July 17, 2025 - Researchers at the University of Hamburg and DESY have found evidence of the elusive toponium. With this discovery, the fundamental structure of matter could be deciphered in even greater detail.
Researchers at the University of Hamburg and DESY, working together in the University of Hamburg’s Cluster of Excellence Quantum Universe, have found signals in two experiments at CERN’s Large Hadron Collider (LHC) that point to an extremely rare particle called toponium—a bound state consisting of a top quark and its antiparticle.

Expectations overturned

The top quark is the heaviest of all known elementary particles. It is produced during collisions in the LHC, but it is so massive and so unstable that it typically decays in less than a septillionth of a second. Until now, it was believed that this decay happens so quickly that a bound state with its antiparticle could never be observed. However, the new measurements are challenging this assumption.

“This is one of those moments when nature defies our expectations, because we were sure that such a particle could not be observed, certainly not under the conditions we have at the LHC,” explains Dr. Alexander Grohsjean. He conducts research at the University of Hamburg as part of the Compact Muon Solenoid Experiment (CMS). “This result could rewrite the textbooks,” adds Prof. Dr.
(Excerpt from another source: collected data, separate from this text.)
-- ==== Sys2Proof/Tests/Slice0.lean ====
section
/-! SUPPORT. Tests: an ill-formed command for each check of WellFormed, single steps, and witnesses for the hypotheses of the statements. -/

namespace Sys2Proof.Tests

open Sys2Proof Sys2Proof.Machine

set_option Elab.async false

/-! Ill-formed commands: each check of WellFormed refuses one, and takes the last that it allows. -/

theorem test_wf_port : WellFormed (.recover 4) = false ∧ WellFormed (.recover 3) = true := by decide
theorem test_wf_unit : WellFormed (.unitRun 256) = false ∧ WellFormed (.unitRun 255) = true := by decide
theorem test_wf_column : WellFormed (.batchClear 2) = false ∧ WellFormed (.batchClear 1) = true := by decide
theorem test_wf_loop : WellFormed (.reinit 64) = false ∧ WellFormed (.reinit 63) = true := by decide
theorem test_wf_group : WellFormed (.fieldCut 6) = false ∧ WellFormed (.fieldCut 5) = true := by decide
theorem test_wf_address_range : WellFormed (.registerWrite 0x100000000 0) = false ∧ WellFormed (.registerWrite 0xFFFFFFFC 0) = true := by decide
theorem test_wf_address_word : WellFormed (.registerWrite 0x12 0) = false ∧ WellFormed (.enableWrite 0x12 0) = false := by decide
theorem test_wf_channel : WellFormed (.channelStale 1024) = false ∧ WellFormed (.guardSlotStart 1023) = true := by decide
theorem test_wf_bank : WellFormed (.selftest 16) = false ∧ WellFormed (.selftest 15) = true := by decide
theorem test_wf_cell : WellFormed (.calOpen 8) = false ∧ WellFormed (.calOpen 7) = true := by decide
theorem test_wf_fan : WellFormed (.movClear 32) = false ∧ WellFormed (.movClear 31) = true := by decide
theorem test_wf_common_group : WellFormed (.commonFaultLine 6 0) = false ∧ WellFormed (.commonFaultLine 5 3) = true := by decide
theorem test_wf_common_line : WellFormed (.commonFaultLine 0 4) = false := by decide
theorem test_wf_buffer_port : WellFormed (.txBufferWrite 4 0 0 []) = false ∧ WellFormed (.txBufferWrite 3 31 15 []) = true := by decide
theorem test_wf_buffer_mailbox : WellFormed (.txBufferWrite 0 32 0 []) = false := by decide
theorem test_wf_buffer_length : WellFormed (.txBufferWrite 0 0 16 []) = false := by decide
theorem test_wf_buffer_data : WellFormed (.txBufferWrite 0 0 0 (List.replicate 65 0)) = false := by decide
theorem test_wf_launch_port : WellFormed (.launchArm 4 0) = false ∧ WellFormed (.launchArm 3 15) = true := by decide
theorem test_wf_launch_entry : WellFormed (.launchDue 0 16) = false := by decide
theorem test_wf_map : WellFormed (.mapRxTimeout 128) = false ∧ WellFormed (.mapRxTimeout 127) = true := by decide
theorem test_wf_read_address : WellFormed (.dpRead 0x100000000 0 []) = false ∧ WellFormed (.dpRead 0xFFFFFFFF 0 []) = true := by decide
theorem test_wf_band : WellFormed (.bandEraseDone 250 0) = false ∧ WellFormed (.bandEraseDone 249 0) = true := by decide
theorem test_wf_code : WellFormed (.commitPartnerResult 0x10000) = false ∧ WellFormed (.commitPartnerResult 0xFFFF) = true := by decide
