-- ==== Sys2Proof/Machine/Peers.lean ====
section
/-! DEFINITION. The Peer Table Unit: pending marks and pairing (R67 to R72), samples and filters (R74 to R80), the work
of an own boundary with the station's own adjustments (R81 to R85), and the site consensus (R89 to R96). -/

namespace Sys2Proof.Machine

/-! ### The pending-mark table (R68, R69) -/

/-- Set slot `a` of the pending-mark table. -/
def PeerUnit.setMark (p : PeerUnit) (a : Fin 16) (m : Option PendingMark) : PeerUnit :=
  { p with marks := p.marks.set a m }

/-- Set entry `a` of the peer table. -/
def PeerUnit.setPeer (p : PeerUnit) (a : Fin 16) (e : Option PeerEntry) : PeerUnit :=
  { p with peers := p.peers.set a e }

/-- A pending mark is lost: the slot empties and the unpaired counter rises (R69, R82); an empty slot is left. -/
def PeerUnit.dropMark (p : PeerUnit) (a : Fin 16) : PeerUnit :=
  match p.marks[a] with
  | some _ => { p.setMark a none with unpaired := countUp p.unpaired }
  | none => p

/-- A MARK handed on from `a` (R68): it fills the slot, a record held there being replaced as unpaired. -/
def takeMark (a : Fin 16) (seq : BitVec 8) (st : Stamp) (s : State) : State :=
  s.withPtu ((s.ptu.dropMark a).setMark a (some ⟨seq, st.ns, st.second, 0, st.instant + 250000000⟩))

/-! ### Samples (R72 to R80) -/

/-- The period of the fold in ns, and in sixteenths of a ns (R72, R78). -/
abbrev period16 : Int := 16000000000

/-- The lead sample (R72). -/
def leadSample (txTime : Nat) (mark : PendingMark) (busDelay : Nat) : Int :=
  fold Config.second ((txTime : Int) - ((mark.rxNs : Int) - busDelay) + mark.correction)

/-- The reported lead Lf (R73). -/
def leadOf (lf16 : Int) : Int := roundDiv lf16 16

/-- Seed an entry (R74); seeding from EMPTY also empties the step-change times and the quarantine. -/
def seedEntry (old : Option PeerEntry) (l : Int) (f : FollowData) (second : Second) : PeerEntry :=
  { state := .learning
    lf16 := some (16 * l)
    cls := f.cls
    u := f.u.toNat
    stepSeen := f.stepCount
    slewing := false
    run := 0
    window := []
    stepTimes := match old with
      | some e => e.stepTimes
      | none => []
    quarantine := match old with
      | some e => e.quarantine
      | none => 0
    lastHeard := second }

/-- Reseed the filter (R76, R79). -/
def PeerEntry.reseed (e : PeerEntry) (l : Int) : PeerEntry := { e with lf16 := some (16 * l), window := [], run := 0 }

/-- What an entry to QUARANTINED sets (R80). -/
def PeerEntry.quarantined (e : PeerEntry) : PeerEntry :=
  { e with state := .quarantined, quarantine := 120, lf16 := none, window := [], stepTimes := [], run := 0 }

/-- The step-change times hold four entries within 600 s (R76). -/
def fourWithin (times : List Second) : Bool :=
  match times.head?, times.getLast? with
  | some a, some b => times.length = 4 && secondsSince b a ≤ 600
  | _, _ => false

/-- A step-count change (R76): whether it quarantines, and the entry after it. -/
def PeerEntry.stepChange (e : PeerEntry) (l : Int) (f : FollowData) (second : Second) : PeerEntry × Bool :=
  let e := { e with stepTimes := pushBounded 4 e.stepTimes second, stepSeen := f.stepCount }
  if fourWithin e.stepTimes then (e.quarantined, true) else (e.reseed l, false)

/-- One step of the filter (R78). -/
def filterStep (lf16 l : Int) (k : Nat) : Int :=
  fold period16 (lf16 + roundDiv (fold period16 (16 * l - lf16)) k)

/-- A sample is OUT when it lies further than the peer limit from the filtered lead (R77). -/
def sampleOut (lf16 l : Int) (limit : Nat) : Bool := limit < (fold Config.second (l - leadOf lf16)).natAbs

/-- A checked sample (R77 to R80): whether it quarantines, and the entry after it. -/
def PeerEntry.checked (e : PeerEntry) (lf16 l : Int) (limit k : Nat) : PeerEntry × Bool :=
  let out := sampleOut lf16 l limit
  let window := pushBounded 8 e.window out
  if out then
    let e := { e with window := window, run := 0 }
    if 3 ≤ outCount window then
      match e.state with
      | .active => (e.quarantined, true)
      | _ => (e.reseed l, false)
    else (e, false)
  else
    let run := min 4 (e.run + 1)
    ({ e with
        window := window
        run := run
        lf16 := some (filterStep lf16 l k)
        state := if e.state = .learning ∧ run = 4 then .active else e.state }, false)

/-- A sample reaches an entry (R74 to R76): the entry after it, and whether it entered QUARANTINED. -/
def takeEntry (old : Option PeerEntry) (l : Int) (f : FollowData) (second : Second) (limit k : Nat) :
    Option PeerEntry × Bool :=
  match old with
  | none => (if f.slewing then none else some (seedEntry none l f second), false)
  | some e0 =>
    let e := { e0 with lastHeard := second }
    if e.state = .quarantined then (some e, false)
    else if f.slewing then (some { e with slewing := true }, false)
    else
      match e.lf16 with
      | none => (some (seedEntry (some e) l f second), false)
      | some lf =>
        let e := { e with cls := f.cls, u := f.u.toNat, slewing := false }
        let (e, q) := if f.stepCount ≠ e.stepSeen then e.stepChange l f second else e.checked lf l limit k
        (some e, q)

/-- Take a sample into the peer table; PEER_QUARANTINE is raised at an entry to QUARANTINED (R80). -/
def takeSample (a : Fin 16) (l : Int) (f : FollowData) (second : Second) (s : State) : State :=
  let (e, q) := takeEntry s.ptu.peers[a] l f second s.cfg.peerLimit s.cfg.filterConstant
  let t := s.withPtu (s.ptu.setPeer a e)
  if q then raise .peerQuarantine t else t

/-- The pending mark that slot `a` has for a FOLLOW (R70): the one held, or, at the very instant of a boundary, the one
that the entry lost by expiring there, so that its sample may come after the boundary (R82; DESIGN CHOICE, log entry
31). -/
def State.markFor (s : State) (a : Fin 16) : Option PendingMark :=
  match s.ptu.marks[a] with
  | some m => some m
  | none => if s.tsg.now = s.tsg.lastBoundary then s.ptu.lapsed[a] else none

/-- The pending mark of `a` is used up by its FOLLOW (R70). -/
def PeerUnit.consume (p : PeerUnit) (a : Fin 16) : PeerUnit := { p.setMark a none with lapsed := p.lapsed.set a none }

/-- A FOLLOW handed on from `a` (R70): paired with the pending mark of its sequence, or an orphan. -/
def takeFollow (a : Fin 16) (f : FollowData) (st : Stamp) (s : State) : State :=
  match s.markFor a with
  | some m =>
    if m.seq = f.seq then
      takeSample a (leadSample f.txTime.toNat m s.cfg.busDelay) f st.second (s.withPtu (s.ptu.consume a))
    else s.withPtu { s.ptu with orphan := countUp s.ptu.orphan }
  | none => s.withPtu { s.ptu with orphan := countUp s.ptu.orphan }

/-! ### Own adjustments (R84, R85) -/

/-- A pending mark captured before boundary `k` takes the correction (R84). -/
def PendingMark.shifted (m : PendingMark) (x : Int) (k : Second) : PendingMark :=
  let d := secondsSince k m.rxSecond
  if 1 ≤ d ∧ d ≤ 2147483647 then { m with correction := m.correction - x } else m

/-- An entry whose filtered lead is present is shifted (R85). -/
def PeerEntry.shifted (e : PeerEntry) (x : Int) : PeerEntry :=
  { e with lf16 := e.lf16.map fun v => fold period16 (v - 16 * x) }

/-- The adjustment notice of amount `x` at boundary `k` (R84, R85). -/
def noticePeers (x : Int) (k : Second) (s : State) : State :=
  s.withPtu { s.ptu with
    marks := s.ptu.marks.map fun m => m.map (·.shifted x k)
    peers := s.ptu.peers.map fun e => e.map (·.shifted x) }

/-! ### The site consensus (R89 to R95) -/

/-- The weight of an uncertainty (R90). -/
def weightOf (u : Nat) : Nat :=
  if u ≤ 100 then 16 else if u ≤ 400 then 8 else if u ≤ 1600 then 4
  else if u ≤ 6400 then 2 else if u ≤ 25600 then 1 else 0

/-- A contributor to a tier: its lead, its uncertainty, its weight. -/
structure Contributor where
  lead : Int
  u : Nat
  weight : Nat
  deriving DecidableEq, Repr

/-- The tier of a class (R91); FREE has none. -/
def tierOf : StationClass → Option Tier
  | .ref => some .one
  | .follow => some .two
  | .hold => some .two
  | .free => none

/-- A peer's contribution to tier `t`, if it makes one (R91). -/
def PeerEntry.contribution (e : PeerEntry) (t : Tier) : Option Contributor :=
  match e.lf16 with
  | some lf =>
    if e.state = .active ∧ e.slewing = false ∧ 0 < weightOf e.u ∧ tierOf e.cls = some t then
      some ⟨leadOf lf, e.u, weightOf e.u⟩
    else none
  | none => none

/-- The station's own contribution: to tier 2, in class HOLD, at lead 0 (R92). -/
def State.ownContribution (s : State) : Tier → Option Contributor
  | .one => none
  | .two => if s.cls = some .hold ∧ 0 < weightOf s.eng.u then some ⟨0, s.eng.u, weightOf s.eng.u⟩ else none

/-- The contributors of a tier: the peers by address, and the station itself (R91, R92). -/
def State.contributors (s : State) (t : Tier) : List Contributor :=
  (s.ptu.peers.toList.filterMap fun e => e.bind (·.contribution t)) ++ (s.ownContribution t).toList

/-- The greatest of a list of leads, above `x`. -/
def greatest (x : Int) : List Contributor → Int
  | [] => x
  | c :: cs => greatest (max x c.lead) cs

/-- The least of a list of leads, below `x`. -/
def least (x : Int) : List Contributor → Int
  | [] => x
  | c :: cs => least (min x c.lead) cs

/-- The least uncertainty, below `u`. -/
def leastU (u : Nat) : List Contributor → Nat
  | [] => u
  | c :: cs => leastU (min u c.u) cs

/-- The weighted sum of the leads. -/
def weightedSum (cs : List Contributor) : Int := sumInt (cs.map fun c => (c.weight : Int) * c.lead)

/-- The total weight. -/
def totalWeight (cs : List Contributor) : Nat := (cs.map (·.weight)).sum

/-- The consensus of a tier's contributors (R93, R94); none without a contributor (R95). -/
def consensusOf : List Contributor → Option Consensus
  | [] => none
  | c :: cs =>
    some { value := roundDiv (weightedSum (c :: cs)) (totalWeight (c :: cs))
           spread := greatest c.lead cs - least c.lead cs
           count := (c :: cs).length
           weight := totalWeight (c :: cs)
           leastU := leastU c.u cs }

/-- Both results of a peer observation point at the present second (R89). -/
def formResults (s : State) : State :=
  s.withPtu { s.ptu with
    tier1 := ⟨consensusOf (s.contributors .one), some s.second⟩
    tier2 := ⟨consensusOf (s.contributors .two), some s.second⟩ }

/-- A peer observation point (R89): the results are formed, held and handed to the engine (R110); an order that its
disagreement check gives goes to the Reference Monitor after the point's own selection (R98, log entry 18). -/
def observationPoint (s : State) : State :=
  let (s, order) := takePoint (formResults s)
  if order then orderDisqualification s else s

/-! ### The work of an own boundary (R83) -/

/-- Entry `a` has not been heard for 50 s (R82). -/
def State.peerExpired (s : State) (a : Fin 16) : Bool :=
  match s.ptu.peers[a] with
  | some e => 50 ≤ secondsSince s.second e.lastHeard
  | none => false

/-- Entry `a` is QUARANTINED with nothing remaining (R81). -/
def State.quarantineOver (s : State) (a : Fin 16) : Bool :=
  match s.ptu.peers[a] with
  | some e => e.state = .quarantined && e.quarantine = 0
  | none => false

/-- The sixteen addresses. -/
def addresses : List (Fin 16) := [0, 1, 2, 3, 4, 5, 6, 7, 8, 9, 10, 11, 12, 13, 14, 15]

/-- Step 4 of R83: the observation point, at a multiple of P after LOAD (R89). -/
def pointDue (s : State) : State :=
  let s := s.withPtu { s.ptu with stage := .idle }
  if s.pwr.state ≠ .load ∧ s.second % s.cfg.pointInterval = 0 then observationPoint s else s

/-- After step 3, the point waits for an entry whose quarantine is over, and so comes after every task of the boundary
(DESIGN CHOICE, log entry 23). -/
def afterQuarantine (s : State) : State :=
  if addresses.any s.quarantineOver then s.withPtu { s.ptu with stage := .quarantine } else pointDue s

/-- Step 3 of R83: quarantine remaining falls by one in every QUARANTINED entry (R81). -/
def countQuarantine (s : State) : State :=
  afterQuarantine (s.withPtu { s.ptu with
    peers := s.ptu.peers.map fun e => e.map fun e =>
      if e.state = .quarantined then { e with quarantine := e.quarantine - 1 } else e })

/-- Step 2 of R83: the countdown waits for an entry that expires. A point that waits so, with its nudge, comes after
every task of the boundary, the engine's and the latch among them, where R83, R92, R99 and R128 allow either order
(DESIGN CHOICE, log entry 23). -/
def afterExpiry (s : State) : State :=
  if addresses.any s.peerExpired then s.withPtu { s.ptu with stage := .expiry } else countQuarantine s

/-- The unit's work for the boundary just taken (R83), up to an event that is a command of its own: an expiry, or the
end of a quarantine. Marks that entries lost at the boundary before are gone. -/
def peersBoundary (notice : Option Int) (s : State) : State :=
  let s := s.withPtu { s.ptu with lapsed := Vector.replicate 16 none }
  afterExpiry (match notice with
    | some x => noticePeers x s.second s
    | none => s)

/-- Entry `a` expires (R82): EMPTY, with its pending mark counted as unpaired, and noted for a sample of the same
instant. -/
def expirePeer (a : Fin 16) (s : State) : State :=
  let p := (s.ptu.setPeer a none).dropMark a
  s.withPtu { p with lapsed := p.lapsed.set a s.ptu.marks[a] }

/-- The quarantine of entry `a` ends (R81): LEARNING, its filtered lead absent. -/
def endQuarantine (a : Fin 16) (s : State) : State :=
  match s.ptu.peers[a] with
  | some e => s.withPtu (s.ptu.setPeer a (some { e with state := .learning, lf16 := none }))
  | none => s

end Sys2Proof.Machine
end

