-- ==== Sys2Proof/Certificates/Slice0/Obligations.lean ====
section
/-! DEFINITION. The statements for the provers. A statement about a command names in its hypotheses the state and the
operands alone, and concludes with the next state. Where a statement rests on a choice of the model and not on a rule of
the manual, its docstring names the log entry. -/

open Sys2Proof Sys2Proof.Machine

/-! ### The queue, and what is due -/

/-- A step runs the command at the front of the queue with the queue's rest; on an empty queue the part idles, which is
the model's choice (log entry 3). -/
def Obligations.StepRunsFrontCommand : Prop :=
  (∀ (s : State) (i : Instr) (rest : List Instr), s.pending = i :: rest → step s = exec i (s.withPending rest)) ∧
  (∀ s : State, s.pending = [] → step s = .next s)

/-- What fell due at a boundary is taken before any other command of the running part, and taking it leaves nothing due.
A steering limit that is due comes before the rows of the monitor and of the peers (R119). Every command completes in
every state and leaves the queue as it was: the ES216 has no stop (log entries 3 and 4). -/
def Obligations.DueWorkTakenFirst : Prop :=
  (∀ (i : Instr) (s : State), takesDueFirst i = true → s.running = true → exec i s = exec i (settle s)) ∧
  (∀ s : State, s.running = true → (settle s).settled = true ∧ (settle s).running = true) ∧
  (∀ s : State, s.running = true → s.steerDue = true →
    (s.mon.stage = .stale → exec .staleBlock s = exec .staleBlock (takeSteerLimit s)) ∧
    (s.mon.stage = .expiry → s.mon.qual = .candidate →
      exec .qualificationTimerExpiry s = exec .qualificationTimerExpiry (takeSteerLimit s)) ∧
    (s.mon.stage = .expiry → s.mon.qual = .disqualified →
      exec .holdoffExpiry s = exec .holdoffExpiry (takeSteerLimit s)) ∧
    (∀ a, s.ptu.stage = .expiry → s.peerExpired a = true →
      exec (.peerExpiry a) s = exec (.peerExpiry a) (takeSteerLimit s)) ∧
    (∀ a, s.ptu.stage = .quarantine → s.quarantineOver a = true →
      exec (.quarantineEnd a) s = exec (.quarantineEnd a) (takeSteerLimit s))) ∧
  (∀ (i : Instr) (s : State), ∃ t, exec i s = .next t ∧ t.pending = s.pending)

/-! ### Supply, reset, LOAD, SITE_PWR (chapters 1 and 11) -/

/-- SUPPLY_LOSS and RESET_N_ASSERT hold the part in reset with every block at its power-up values, its outputs low and
ALERT_N released; the EEPROM changes at most in the page being written; a low level under 1 us is ignored (R172). What
a block holds before second 0 opens, where R172 names power-up values and the manual gives none, is the model's
choice: instants, settings, address, levels, warm-up and staleness, with the SITE_PWR level kept over the reset (log
entry 2), no work left over (log entry 4), the last cycle of FREQ_OUT (log entry 19), OSC_IN present (log entry 32).
-/
def Obligations.ResetHoldsThePart : Prop :=
  ∀ (s : State) (pageTaken : Bool),
    (∃ t, exec (.supplyLoss pageTaken) s = .next t ∧ t.BlocksReset ∧ t.held = true ∧ t.running = false ∧
      t.pwr = { Power.reset with supplyGood := false, resetLow := s.pwr.resetLow, sitePwr := s.pwr.sitePwr } ∧
      t.tsg.outputsRunning = false ∧ t.tsg.ppsOut = false ∧ t.tsg.auxOut = false ∧ t.alertLow = false ∧
      t.pending = s.pending ∧
      (∀ a, (∀ w, s.lrn.pageWrite = some w → a < w.addr.toNat ∨ w.addr.toNat + w.bytes.length ≤ a) →
        Memory.read t.eeprom a = Memory.read s.eeprom a)) ∧
    (∀ lowNs, 1000 ≤ lowNs → ∃ t, exec (.resetNAssert lowNs pageTaken) s = .next t ∧ t.BlocksReset ∧
      t.held = true ∧ t.running = false ∧
      t.pwr = { Power.reset with supplyGood := s.pwr.supplyGood, resetLow := true, sitePwr := s.pwr.sitePwr } ∧
      t.tsg.outputsRunning = false ∧ t.tsg.ppsOut = false ∧ t.tsg.auxOut = false ∧ t.alertLow = false ∧
      t.pending = s.pending ∧
      (∀ a, (∀ w, s.lrn.pageWrite = some w → a < w.addr.toNat ∨ w.addr.toNat + w.bytes.length ≤ a) →
        Memory.read t.eeprom a = Memory.read s.eeprom a)) ∧
    (∀ lowNs, lowNs < 1000 → exec (.resetNAssert lowNs pageTaken) s = .next s)

/-- SUPPLY_GOOD ends the hold of a bad supply with every block at its power-up values, and RESET_N_RELEASE that of
RESET_N (R172); a supply already good does not become so (log entry 3). What a block holds before second 0 opens,
where R172 names power-up values and the manual gives none, is the model's choice: instants, settings, address,
levels, warm-up and staleness, with the SITE_PWR level kept over the reset (log entry 2), no work left over (log entry
4), the last cycle of FREQ_OUT (log entry 19), OSC_IN present (log entry 32). -/
def Obligations.SupplyAndReleaseEndTheHold : Prop :=
  (∀ s : State, s.pwr.supplyGood = false →
    ∃ t, exec .supplyGood s = .next t ∧ t.BlocksReset ∧ t.held = s.pwr.resetLow ∧ t.pwr.opened = false ∧
      t.pwr.supplyGood = true ∧ t.pwr.sitePwr = s.pwr.sitePwr ∧ t.eeprom = s.eeprom ∧ t.pending = s.pending) ∧
  (∀ s : State, s.pwr.supplyGood = true → exec .supplyGood s = .next s) ∧
  (∀ s : State, exec .resetNRelease s = .next (s.withPwr { s.pwr with resetLow := false }) ∧
    ∀ t, exec .resetNRelease s = .next t → t.held = !s.pwr.supplyGood)

/-- OPEN_SECOND_0 opens second 0 and begins LOAD, on OSC_IN after a good window and otherwise on the check oscillator
with OSC_LOSS and FAULT (R17, R166; the loss at once is log entry 7). That the first conversion starts there is the
model's reading (DEDUCED, log entry 21). -/
def Obligations.SecondZeroOpens : Prop :=
  ∀ (s : State) (cycles : Nat) (straps : BitVec 4) (high : Bool),
    s.held = false → s.pwr.opened = false →
    ∃ t, exec (.openSecond0 cycles straps high) s = .next t ∧ t.running = true ∧
      t.tsg.boundaryIndex = 0 ∧ t.tsg.lastBoundary = 0 ∧ t.tsg.nextBoundary = 1000000000 ∧ t.tsg.phi = 0 ∧
      t.tsg.trim = 0 ∧ t.tsg.slot = none ∧ t.tsg.committed = none ∧ t.tsg.outputsRunning = false ∧
      t.pwr.state = .load ∧ t.pwr.stage = .configuration ∧ t.pwr.address.val = straps.toNat ∧
      t.pwr.sitePwr = high ∧ t.pwr.filtered = high ∧
      t.lrn.converting = true ∧ t.lrn.sampling = .waiting ∧ t.lrn.staleDue = 4000000000 ∧
      (9900 ≤ cycles ∧ cycles ≤ 10100 ∧ s.tsg.windowGap = false → t.tsg.osc = .present ∧ t.scu.raised = 0) ∧
      (¬(9900 ≤ cycles ∧ cycles ≤ 10100 ∧ s.tsg.windowGap = false) →
        t.tsg.osc = .lost ∧ hasFlag t.scu.raised .oscLoss = true ∧ t.eng.state = .fault) ∧
      t.mon = s.mon ∧ t.ptu = s.ptu ∧ t.cfg = s.cfg ∧ t.eeprom = s.eeprom ∧ t.pending = s.pending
Christian Schwanenberger, Professor of Experimental Physics at the University of Hamburg and also part of the CMS collaboration. “It challenges ideas that generations of physicists have taken for granted.”

The discovery was made independently in both the CMS and ATLAS experiments. Both teams detected an unusually large number of top–antitop pairs produced with very low kinetic energy. In this special configuration, there is just enough time for the two quarks to attract each other and briefly form a bound state – a toponium. The first indications emerged as early as 2016 in the CMS experiment, with further data from 2017 and 2018 strengthening the signal. Now, ATLAS has confirmed the same pattern in its own data. The results were presented at the Conference on High Energy Physics of the European Physical Society and subsequently discussed in a special colloquium as part of the Cluster of Excellence Quantum Universe.

The rarest and most fleeting processes in nature become measurable

“It’s not just about discovering a new particle,” says Laurids Jeppe, a doctoral student at the University of Hamburg who is also part of the CMS team at DESY. “It shows that we have now achieved a level of precision which allows us to measure even the rarest and most fleeting processes in nature.” The task now is to investigate the signal in more detail. “The LHC is currently collecting new data again—which means our data set will triple in size,” explains Dr. Katharina Behr from the ATLAS experiment at DESY. “This will allow us to study toponium in even greater detail.”

Toponium could offer researchers a new way to study the strong interaction—one of the four fundamental forces of nature that binds quarks into protons and neutrons. At the same time, it sheds new light on the behavior of the top quark itself, which differs significantly from that of its lighter relatives. Why this is the case and which models could describe it are now being investigated by theoretical physicists at the University of Hamburg and DESY.